*** MATERIAL SHOWN

-- ==== Sys2Proof/Machine/Plait.lean ====
section
/-! DEFINITION. Plait records, their messages and the running of their steps (R243 to R275). -/

namespace Sys2Proof.Machine

/-! ### Records (R244 to R246) -/

/-- The fixed part of a record, and its children: endpoint, MASK, MATCH. -/
structure PlRec where
  id : Nat
  leaf : Bool
  root : Bool
  rootOnly : Bool
  stochastic : Bool
  op : Nat
  up : Nat
  down : Nat
  src : Nat
  dst : Nat
  part : Nat
  parent : Nat
  count : Nat
  window : Nat
  rank : Nat
  total : Nat
  localMask : Nat
  localMatch : Nat
  timeout : Nat
  children : List (Nat × Nat × Nat)
deriving DecidableEq, Repr

/-- The record that 320 bytes spell (R244). -/
def plRec (b : Bytes) : PlRec :=
  let w := num b 0 64
  { id := fld w 0 16, leaf := tbit w 16, root := tbit w 17, rootOnly := tbit w 18, stochastic := tbit w 19,
    op := fld w 20 4, up := fld w 24 4, down := fld w 28 4, src := fld w 32 4, dst := fld w 36 4, part := fld w 40 6,
    parent := fld w 48 16, count := fld w 64 32, window := fld w 96 10 + 1, rank := fld w 112 16, total := fld w 128 15,
    localMask := fld w 152 8, localMatch := fld w 160 8, timeout := fld w 168 24,
    children := (List.range (fld w 144 7)).map fun k =>
      (num b (64 + 4 * k) 2, num b (66 + 4 * k) 1, num b (67 + 4 * k) 1) }

def sparseOp (op : Nat) : Bool := op == 3 || op == 5
def gatherOp (op : Nat) : Bool := op == 4 || op == 5

/-- Elements of a dense chunk (R255). -/
def chunkLen (r : PlRec) : Nat := Nat.min (chunkElems r.up) (chunkElems r.down)

/-- CHUNKS of R255. The capacity of FILTER is that of UP_FMT. -/
def chunkCount (r : PlRec) : Nat :=
  if r.op = 3 then ceilDiv r.count 224
  else if r.op = 5 then ceilDiv r.count (sparseCap r.up)
  else ceilDiv r.count (chunkLen r)

/-- Elements of dense chunk `c`. -/
def chunkN (r : PlRec) (c : Nat) : Nat := Nat.min (chunkLen r) (r.count - c * chunkLen r)

/-- Downward chunks that end a step. -/
def downTotal (r : PlRec) : Nat := if gatherOp r.op then r.total * chunkCount r else chunkCount r

/-- Scratch regions of one slot (R246); 0 when the record reserves none. -/
def slotRegions (r : PlRec) : Nat :=
  if r.children.isEmpty || gatherOp r.op then 0
  else if r.op = 3 then 2
  else
    let e := chunkLen r
    ceilDiv (8 * e + 2 * (if isBlock r.up then e / 32 else 0) + 16) 1024

/-- Bytes of the leaf's source and destination (R249, R250): of a list, its header and, for the destination, COUNT
entries. -/
def plaitSizes (r : PlRec) : Nat × Nat :=
  if r.op = 3 then (16, 16 + r.count * entryBytes r.dst)
  else if r.op = 5 then (16, r.total * chunkCount r * 928)
  else if r.op = 4 then (memBytes r.src r.count, memBytes r.dst (r.total * r.count))
  else (memBytes r.src r.count, memBytes r.dst r.count)

/-- Who contributes at a member: its children, and its own leaf as 0. -/
def contributors (r : PlRec) : List Nat := (r.children.map (·.1)) ++ (if r.leaf then [0] else [])

/-- Bobbin `k` in the order of R246: every pillow once, then every pillow's next bobbin. -/
def bobbinAt (s : State) (k : Nat) : Nat :=
  let p := pillowsOf s.cfg
  k % p * lastPillowOf s.cfg + k / p % lastPillowOf s.cfg

/-- Free scratch regions of a bobbin. -/
def freeRegions (s : State) (taken : List Nat) (b : Nat) : List Nat :=
  ((List.range 16).map (b * 16 + ·)).filter fun r => !thas s.tension.scratch r && !taken.contains r

/-- Place `n` slots of `a` regions, visiting the bobbins in order and skipping those without room (R246). -/
def placeSlots (s : State) (a : Nat) : Nat → Nat → Nat → List (List Nat) → Option (List (List Nat))
  | _, 0, _, acc => some acc
  | 0, _ + 1, _, _ => none
  | fuel + 1, n + 1, k, acc =>
    let got := (freeRegions s acc.flatten (bobbinAt s (k % bobbinsOf s.cfg))).take a
    if got.length = a then placeSlots s a fuel n (k + 1) (acc ++ [got])
    else placeSlots s a fuel (n + 1) (k + 1) acc

/-- The slots of a record: none when they cannot be reserved. -/
def reserveSlots (s : State) (r : PlRec) : Option (List (List Nat)) :=
  let a := slotRegions r
  if a = 0 then some [] else placeSlots s a (17 * bobbinsOf s.cfg) r.window 0 []

/-! ### State of a record -/

def plaitAt (s : State) (id : Nat) : Option Plait := tget s.plaits id

def runOf (s : State) (id : Nat) : Option PStep :=
  match plaitAt s id with | some p => p.run | none => none

def modRun (id : Nat) (f : PStep → PStep) (s : State) : State :=
  { s with plaits := tmod s.plaits id fun p => { p with run := p.run.map f } }

/-- LAST_STEP: the running step, or the last one ended. -/
def lastStep (p : Plait) : Option Nat := match p.run with | some r => some r.step | none => p.last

******

TASK STATEMENT — From the entries above, copy every line containing the word "chunkCount".

RESULT FOR THIS EXERCISE —
def chunkCount (r : PlRec) : Nat :=
def downTotal (r : PlRec) : Nat := if gatherOp r.op then r.total * chunkCount r else chunkCount r
  else if r.op = 5 then (16, r.total * chunkCount r * 928)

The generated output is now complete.